Approvato in conferenza di servizi il progetto di fattibilità della Città metropolitana di Venezia che prevede la realizzazione di una rotatoria tra via Malcontenta SP24 e via Padana SR11, di una pista ciclopedonale sul lato est di via Padana SR11 oltre ad una pista ciclopedonale in via delle Macchine a Marghera nel territorio del Comune di Venezia.
Gli interventi sono coerenti e collegati all’attuazione dei piani ciclabili della Regione Veneto, della Città metropolitana di Venezia e del Comune di Venezia e rientrano nel Progetto n. 2 bis dell'Accordo di programmazione per la riconversione e la riqualificazione industriale di Porto Marghera. Un progetto che si sviluppa sulla scorta di quanto approvato dal Commissario Delegato per la gestione dei fanghi di dragaggio dei canali di grande navigazione e la riqualificazione ambientale, paesaggistica, idraulica e viabilistica dell'area di Venezia-Malcontenta Marghera.
L’obiettivo delle opere sarà quello di migliorare la mobilità e la sicurezza degli spostamenti sul lato est di Marghera e di garantire la sicurezza degli spostamenti casa-lavoro.
La progettazione, vista la presenza del traffico pesante che insiste in quell’area, intende risolvere le criticità dell’intersezione viabilistica fra via Malcontenta SP24 e via Padana SR11 grazie alla nuova rotatoria disegnata e con un nuovo percorso ciclo-pedonale lungo via Padana superando così il problema attuale dell’interruzione del percorso tra via Malcontenta e via dell’Avena.
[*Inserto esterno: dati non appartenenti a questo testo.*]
/-- The outcome of the notice on the line: sent, its own entry is added, its request leaves, its lane gets the grant and the
next request's notice takes the slot (R143); a withdrawn one is counted without a grant (R146); lost, it stays in the slot,
of class URGENT_START from now on when its request was marked meanwhile (R140, R145), or is removed when withdrawn. In local
mode the test of R148 follows each of these outcomes. MODEL'S CHOICE (log entry 29): a notice on the line when its request
is granted runs to its end as a withdrawn one. The outcome of a queued frame on the line, without a mark: lost, it stays in
the queue at its place; acknowledged or not, it is removed (R174). MODEL'S CHOICE (log entry 9): an outcome with nothing on
the line, or with an empty slot, changes nothing. -/
def Obligations.TransmissionOutcomes : Prop :=
  (∀ s : State, s.running = true → s.link.lineIdle = false →
     (s.spacing.slot = none → ∀ sent : Bool, exec (.startNoticeOutcome sent) s = .next s) ∧
     ∀ n, s.spacing.slot = some n →
     (let rest := if n.withdrawn then s.spacing.waiting else s.spacing.waiting.drop 1
      (n.onLine = false → ∀ sent : Bool, exec (.startNoticeOutcome sent) s = .next s) ∧
      (n.onLine = true → n.withdrawn = false →
        (let again := { s.spacing with slot := some { n with
           onLine := false, urgent := n.urgent || s.spacing.waiting.any fun r => r.lane == n.lane && r.urgent } }
         ∃ t, exec (.startNoticeOutcome false) s = .next t ∧
           (s.spacing.isLocal = false → t = { s with spacing := again }) ∧
           (s.spacing.isLocal = true → s.startsSound →
             t = { s with seqs := t.seqs, spacing := t.spacing } ∧ State.localTest { s with spacing := again } t))) ∧
      (n.onLine = true → n.withdrawn = true →
        (let removed := { s.spacing with slot := rest.head?.map StartRequest.notice }
         ∃ t, exec (.startNoticeOutcome false) s = .next t ∧
           (s.spacing.isLocal = false ∨ rest = [] →
             t = { s with spacing := { removed with passed := t.spacing.passed } } ∧
             t.spacing.passed = (t.spacing.slot.isSome && s.startRoom)) ∧
           (s.spacing.isLocal = true → rest.length ≤ 2 → s.ctl.setup.spacing ≤ 8 →
             t = { s with seqs := t.seqs, spacing := t.spacing } ∧ State.localTest { s with spacing := removed } t))) ∧
      (n.onLine = true →
        (let made := { s.spacing with
           window := s.spacing.window.drop (if 16 ≤ s.spacing.window.length then 1 else 0) ++
             [{ station := s.ctl.pair.getD 0, lane := laneCode n.lane, age := 0, life := s.ctl.setup.window * 100 }]
           waiting := rest, slot := rest.head?.map StartRequest.notice }
         let seqs := if n.withdrawn then s.seqs else s.seqs.set n.lane (s.seq n.lane).granted
         ∃ t, exec (.startNoticeOutcome true) s = .next t ∧
           (s.spacing.isLocal = false ∨ rest = [] →
             t = { s with seqs := seqs, spacing := { made with passed := t.spacing.passed } } ∧
             t.spacing.passed = (t.spacing.slot.isSome && (decide (t.spacing.window.length < s.ctl.setup.spacing) &&
               !s.ctl.supplyLow && s.spacing.quiet.isNone))) ∧
           (s.spacing.isLocal = true → rest.length ≤ 2 → s.ctl.setup.spacing ≤ 8 →
             t = { s with seqs := t.seqs, spacing := t.spacing } ∧
             State.localTest { s with seqs := seqs, spacing := made } t))))) ∧
  (∀ (o : TxOutcome) (s : State), s.running = true → s.link.lineIdle = false →
     (s.link.queue.find? (·.onLine) = none → exec (.queuedFrameOutcome o) s = .next s) ∧
     ∀ f, s.link.queue.find? (·.onLine) = some f → (o = .lost ∨ f.mark = .none ∨ (f.mark = .transfer ∧ o = .unacked)) →
       exec (.queuedFrameOutcome o) s = .next { s with link := { s.link with
         queue := if o = .lost then s.link.queue.map fun g => { g with onLine := false }
           else s.link.queue.filter fun g => !g.onLine } })

/-- A census frame changes no state but the line's: no acknowledgement, and the station's position is driven exactly when
the frame is one it takes and its answer equals the sense (R150). The eight questions read the open flags and the lanes in
FAULT, the lanes in FAULT and the return, the prepaid balances, the lanes in HELD, the group, the session states, the
journal's free count and the setup's source (R151). -/
def Obligations.CensusAnswered : Prop :=
  ∀ (f : Bare) (s : State), s.running = true →
    ∃ t, exec (.census f) s = .next t ∧
      t = { s with link := { s.link with lineIdle := false, ack := false, response := t.link.response } } ∧
      (∀ q sense g rest p, f.payload = q :: sense :: g :: rest → s.ctl.pair = some p →
        t.link.response =
          if s.acceptsDest f.dest = true ∧ (isDesk f.sender.toNat ∨ isConsole f.sender.toNat) ∧ s.silent = false ∧
              q.toNat ≤ 7 ∧ sense.toNat ≤ 1 ∧ censusAnswer s g.toNat q.toNat = decide (sense.toNat = 1) then some p
          else none) ∧
      (s.ctl.pair = none ∨ f.payload.length < 3 → t.link.response = none) ∧
      ∀ g q : Nat, censusAnswer s g q = true ↔
        (q = 0 ∧ ∃ l, (s.meter l).isOpen = false ∧ ∀ r, (s.seq l).state ≠ .fault r) ∨
        (q = 1 ∧ ((∃ l r, (s.seq l).state = .fault r) ∨ ∃ j, s.ret.state = .jammed j)) ∨
        (q = 2 ∧ ∃ l, (s.meter l).isOpen = true ∧ (s.meter l).prepaid = true ∧ (s.meter l).balance < s.ctl.setup.low) ∨
        (q = 3 ∧ ∃ l h, (s.seq l).state = .held h) ∨
        (q = 4 ∧ s.link.groupOn = true ∧ s.link.group = g) ∨
        (q = 5 ∧ ∃ x ∈ s.sessions, x.state = .playing ∨ (∃ b, x.state = .waitPartner b) ∨ x.state = .waitMove) ∨
        (q = 6 ∧ min (8 * s.store.share - s.store.journal.length) (4294967295 - s.store.lastSeq) < 2 * s.store.share) ∨
        (q = 7 ∧ s.ctl.source = some .builtIn)
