/-- The read that ends the calibration: CALIBRATE is answered with the counts, and the lane is tested for its rack position
(R22, R35, R36). -/
theorem calibrationRead_last {l : LaneId} {levels : List Nat} {s : State} {n : Nat × Nat}
    (h : ((s.deck l).calRead levels).2 = some n) {p : PendingReq} (hp : (s.seq l).pend = some p)
    (hq : p.req = .calibrate) (hs : s.sessions = []) :
    calibrationRead l levels s = { s with
      decks := s.decks.set l ((s.deck l).calRead levels).1
      seqs := s.seqs.set l { s.seq l with
        pend := none, timer := none
        state := if (s.seq l).holds.appliesAt (.rack false) then .held (.rack false) else .armed }
      link := (send p.addr .none (laterReply p.tag .calibrate .done (.counts n.1 n.2))
        ((s.setDeck l ((s.deck l).calRead levels).1).setSeq l { s.seq l with pend := none })).link } := by
  have ha : ∀ v : State, (v.seq l).pend = some p → answerPending l .done (.counts n.1 n.2) v =
      send p.addr .none (laterReply p.tag .calibrate .done (.counts n.1 n.2))
        (v.setSeq l { v.seq l with pend := none }) := by
    intro v hv
    simp only [answerPending, hv, hq]
    rfl
  have hseq : ∀ v : State,
      (send p.addr .none (laterReply p.tag .calibrate .done (.counts n.1 n.2)) v).seq l = v.seq l := by
    intro v
    rw [send_eq]
    rfl
  unfold calibrationRead
  simp only [h]
  rw [ha _ (by simpa using hp), rackTest_empty l false (by simpa using hs)]
  simp only [State.setSeq_seq_same, hseq, State.setDeck_seq]
  rw [send_eq]
  simp only [State.setSeq, State.setDeck, Pair.set_set]

/-! ## The statement -/

/-- The event of a read that is not the last: the deck sensor alone changes. -/
theorem calibrationRead_more_event {l : LaneId} {levels : List Nat} {s : State}
    (h : ((s.deck l).calRead levels).2 = none) :
    let t := beginTx (calibrationRead l levels s)
    t = { s with decks := s.decks.set l ((s.deck l).calRead levels).1, link := t.link, spacing := t.spacing } ∧
      s.quiet t := by
  rw [calibrationRead_more h]
  exact ⟨beginTx_eq _, quiet_of rfl rfl⟩

/-- A lane in CALIBRATING asks for the sense pass of its number (R33, log entry 51). -/
theorem sensePass_calibrating {q : Sequencer} (h : q.state = .calibrating) (d : Deck) :
    sensePass q d = some (4 * d.cal.steps + d.cal.reads + 1) := by
  simp only [sensePass, h]

/-- A sweep that ends: its outcome as R35's table gives it. -/
theorem Deck.sweep_completes (d : Deck) (levels : List Nat) (hm : d.cal.mode = none ∨ d.cal.mode = some .sweep)
    (ht : d.thresholds.length = 10) (hf : d.cal.firstMiss.length = 10) (hs : d.cal.steps ≤ 14)
    (hb : ∀ o ∈ d.cal.firstMiss, ∀ j ∈ o, 1 ≤ j ∧ j ≤ 15) (n : Nat × Nat) (hn : (d.calRead levels).2 = some n) :
    let e := (d.calRead levels).1
    n.1 + n.2 = 10 ∧ n.2 = spotCount e.unreadable ∧ e.cal.result = .complete ∧ e.rack = d.rack ∧ e.last = d.last ∧
      e.cal.outcome = some (e.thresholds, e.unreadable) ∧
      ∀ i < 10, ∃ f, e.cal.firstMiss[i]? = some (some f) ∧ 1 ≤ f ∧ f ≤ 16 ∧
        (onSpot e.unreadable i = true ↔ f = 1) ∧
        e.thresholds[i]? =
          some (if f = 1 then d.thresholds.getD i 0 else if f = 2 then 4 else if f = 16 then 32 else 2 * f) := by
  have hsweep : ∀ k, d.cal.mode ≠ some (.single k) := by
    intro k hk
    rcases hm with hm | hm <;> cases hm.symm.trans hk
  have hread := calRead_ends hsweep hn
  rw [hread] at hn ⊢
  obtain rfl := Option.some.inj hn
  have hcount := spotCount_le (d.settled levels).completeSweep.unreadable
  refine ⟨by dsimp only; omega, rfl, rfl, rfl, rfl, rfl, fun i hi => ?_⟩
  have hf' : (d.settled levels).cal.firstMiss.length = 10 := settled_firstMiss_length hf
  obtain ⟨h1, h16⟩ := sweepStep_bounds (r := levels) hsweep hf hs hb hi
  refine ⟨(d.settled levels).sweepStep i, ?_, h1, h16, completeSweep_unreadable hf' hi, ?_⟩
  · rw [completeSweep_firstMiss hf', bySpot_getElem? _ hi]
  · rw [completeSweep_thresholds hf' ht hi, newThreshold_eq h1]
    rfl
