-- ==== Sys2Proof/Machine/Ops.lean ====
section
/-! DEFINITION. The shared operations: port accesses (00_scope.md R14), acceptance and completion (42_transactions.md R150,
R151), the error exit (60_exceptions.md R195), and what the pseudocode of 42_transactions.md does silently after an access
(log 9, log 10). -/

namespace Sys2Proof.Machine

/-! ### The port -/

/-- The environment's answer to the next port read: the next one the state lists, else a free byte (20_memory.md R57;
log 4). -/
def State.answer (s : State) : Byte :=
  match s.answers with
  | b :: _ => b
  | [] => Config.portDraw s.draws

/-- What a port read of register `r` leaves: the answer is used up and the access stands in the trace. The byte read is
`s.answer` (20_memory.md R57, R60). -/
def State.afterRead (s : State) (r : PortReg) : State :=
  { s with
    answers := s.answers.tail
    draws := s.draws + 1
    trace := s.trace ++ [.read r s.answer] }

/-- `PortWrite(r, v)` (00_scope.md R14): one byte delivered to the register's address (20_memory.md R53, R62). -/
def State.portWrite (s : State) (r : PortReg) (v : Byte) : State :=
  { s with
    port := Memory.write s.port (regAddr s.cfg r) v
    trace := s.trace ++ [.write r v] }

/-- `SNAP` (41_bus_primitives.md R123): the only way STATUS is read. -/
def State.snapStatus (s : State) : State := { s.afterRead .status with snap := s.answer }

/-- The operation goes on at position `p`. -/
def State.goto (s : State) (p : Pos) : State := { s with pos := p }

/-- An access made at position `p` hands over to `next`; the same access made anywhere else moves nothing (log 15). -/
def State.returnTo (s : State) (p : Pos) (next : State → State) : State := if s.pos = p then next s else s

/-! ### Acceptance and completion (42_transactions.md R150, R151) -/

/-- A request is accepted only in IDLE with no operation (R150). -/
def State.canAccept (s : State) : Bool := s.phase == .idle && s.op == .none

/-- The request at the head of the request interface is taken. -/
def State.takeRequest (s : State) : State := { s with requests := s.requests.tail }

/-- Acceptance of CONFIGURE (R150): no port access; the phase stays IDLE (R152). -/
def State.acceptConfigure (s : State) : State := { s.takeRequest with op := .configure, pos := .hold }

/-- Acceptance of WRITE (R150): the operands are copied. -/
def State.acceptWrite (s : State) (addr : Byte) (data : List Byte) : State :=
  { s.takeRequest with op := .write, addr := addr, len := data.length, data := data, pos := .enSave }

/-- Acceptance of READ (R150): the requester's buffer comes with the request (30_encoding.md R72). -/
def State.acceptRead (s : State) (addr : Byte) (buffer : List Byte) : State :=
  { s.takeRequest with op := .read, addr := addr, len := buffer.length, buf := buffer, pos := .enSave }

/-- The delivery of result `r`: code and index of 30_encoding.md R74, and the buffer if the request is a READ (R151). -/
def State.delivery (s : State) (r : TxResult) : Delivery where
  code := resultCode r
  index := resultIndex r
  buffer := if s.op = .read then some s.buf else none

/-- `finish(r)` (42_transactions.md R151): no port access. -/
def State.finish (s : State) (r : TxResult) : State :=
  { s with
    result := r
    op := .none
    phase := .idle
    pos := .idle
    delivered := s.delivered ++ [s.delivery r] }

/-- `raise E` (60_exceptions.md R195): phase ERROR, then `EN_RESTORE` and `finish(Err(E))`, whose positions follow. This is
the one way an operation fails; the return from it is `finish`. -/
def State.raise (s : State) (e : TxError) : State := { s with phase := .error, pos := .enRestore (.err e) }

/-! ### What follows an access -/

/-- The direction of the operation's address byte: 0 for a write, 1 for a read (30_encoding.md R88). -/
def State.dir (s : State) : Dir := if s.op = .read then .read else .write

/-- `WAIT_IDLE` saw Idle: the address phase begins (42_transactions.md R161, R170, R176). -/
def State.enterAddress (s : State) : State := { s with phase := .address, pos := .sendAddr }

/-- The StopPhase begins (42_transactions.md R165, R175). -/
def State.enterStop (s : State) : State := { s with phase := .stop, pos := .issueStop }

/-- After `SEND_ADDR`: a write waits for WIF; a read goes to its first byte, or to STOP if it has none
(42_transactions.md R163, R172, R175). -/
def State.afterSendAddr (s : State) : State :=
  if s.op = .read then
    if s.len = 0 then s.enterStop else { s with phase := .read, k := 0, pos := .pollRead }
  else s.goto .waitWif

/-- A byte of a write was classified PROCEED (42_transactions.md R161): after the address, the normal exit if there is no
data (R166), else byte 0; after byte `k`, the next byte (R164), or STOP after the last (R165). -/
def State.proceed (s : State) : State :=
  if s.phase = .address then
    if s.len = 0 then s.goto (.enRestore .ok) else { s with phase := .write, k := 0, pos := .putByte }
  else if s.k + 1 < s.len then { s with k := s.k + 1, pos := .putByte }
  else s.enterStop

/-- A byte of a write was classified NACK: `Nack` for the address and for the last byte (42_transactions.md R163, R165),
`PartialTransmit(k)` for an earlier byte `k` (R164). -/
def State.nackError (s : State) : TxError :=
  if s.phase = .address then .nack else if s.k + 1 < s.len then .partialTransmit s.k else .nack

/-- After `RECV_NEXT`: the next byte, or STOP after the last (42_transactions.md R173, R175). -/
def State.afterRecvNext (s : State) : State :=
  if s.k + 1 < s.len then { s with k := s.k + 1, pos := .pollRead } else s.enterStop

/-- The quiescence reads go on while fewer than `P_QUIESCE_READS` were made (41_bus_primitives.md R131); then the normal
exit (42_transactions.md R171). -/
def State.quiesceOrExit (s : State) : State :=
  if s.q < s.cfg.quiesceReads then s.goto .quiesce else s.goto (.enRestore .ok)

/-- After `ISSUE_STOP`: a read's quiescence reads (42_transactions.md R175), a write's arbitration check (R165). -/
def State.afterStop (s : State) : State :=
  if s.op = .read then { s with q := 0 }.quiesceOrExit else s.goto .arbCheck

/-- After `EN_RESTORE` at an exit with result `r`: `finish(r)` (42_transactions.md R160, R171, 60_exceptions.md R195). -/
def State.afterRestore (s : State) : State :=
  match s.pos with
  | .enRestore r => s.goto (.complete r)
  | _ => s

/-- A branch taken on an output of the decoder: where the pseudocode tests that output (position `p`) and the byte shows it.
Anywhere else the decoder, which is pure, changes nothing (40_status_decoder.md R100). -/
def State.onOutput (s : State) (shown : Bool) (p : Pos) (taken : State → State) : State :=
  if shown = true ∧ s.pos = p then taken s else s

/-! ### Reset (70_reset_and_hazards.md R220) -/

/-- Reset: the request in progress is abandoned with no result and no port access. The registers the spec leaves
unspecified get the values they have in the reset state (log 3, log 8), and the port registers free bytes again, whatever was
delivered to them before (R221, R222; log 5). The trace, the results delivered and the requests still presented stay. -/
def State.applyReset (s : State) : State :=
  { State.reset with
    cfg := s.cfg
    port := Memory.afterReset s.cfg (s.resets + 1)
    requests := s.requests
    delivered := s.delivered
    trace := s.trace
    answers := s.answers
    draws := s.draws
    resets := s.resets + 1 }

end Sys2Proof.Machine
end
La nuova viabilità ciclopedonale, inoltre, consentirà di aumentare la sicurezza tra la Città Giardino e le aree a est di via dell’Elettricità, quali la Piscina comunale, Fincantieri, la Macroisola-Vega/via Torino, i Pili, Parco san Giuliano e Ponte della Libertà-Venezia.
Il progetto ha un valore di 5,2 milioni di euro come quadro economico complessivo.
I prossimi step saranno la realizzazione del progetto esecutivo entro il 30 settembre, l’affidamento dei lavori entro fine anno e l’esecuzione dei lavori entro il 31/12/2027.
“Il progetto di fattibilità studiato dalla Città metropolitana punta a risolvere un nodo viabilistico strategico per la viabilità di Porto Marghera e il Comune di Venezia e mette al primo punto la sicurezza – spiega il sindaco metropolitano Simone Venturini – Si tratta di un intervento che rientra in un più ampio progetto collegato anche alla riconversione dell’area industriale, condiviso con la Regione e concordato con il territorio, con la Municipalità di Marghera che è il primo avamposto per il dialogo con il territorio e con i cittadini. Grazie a queste opere si amplierà anche la rete ciclopedonale non solo del Comune di Venezia ma dell’intero percorso metropolitano: l’obiettivo è proprio quello di unire i tratti comunali del territorio favorendo così i collegamenti ed evitando il passaggio promiscuo in zone ad alta densità di traffico come nel caso di Porto Marghera”.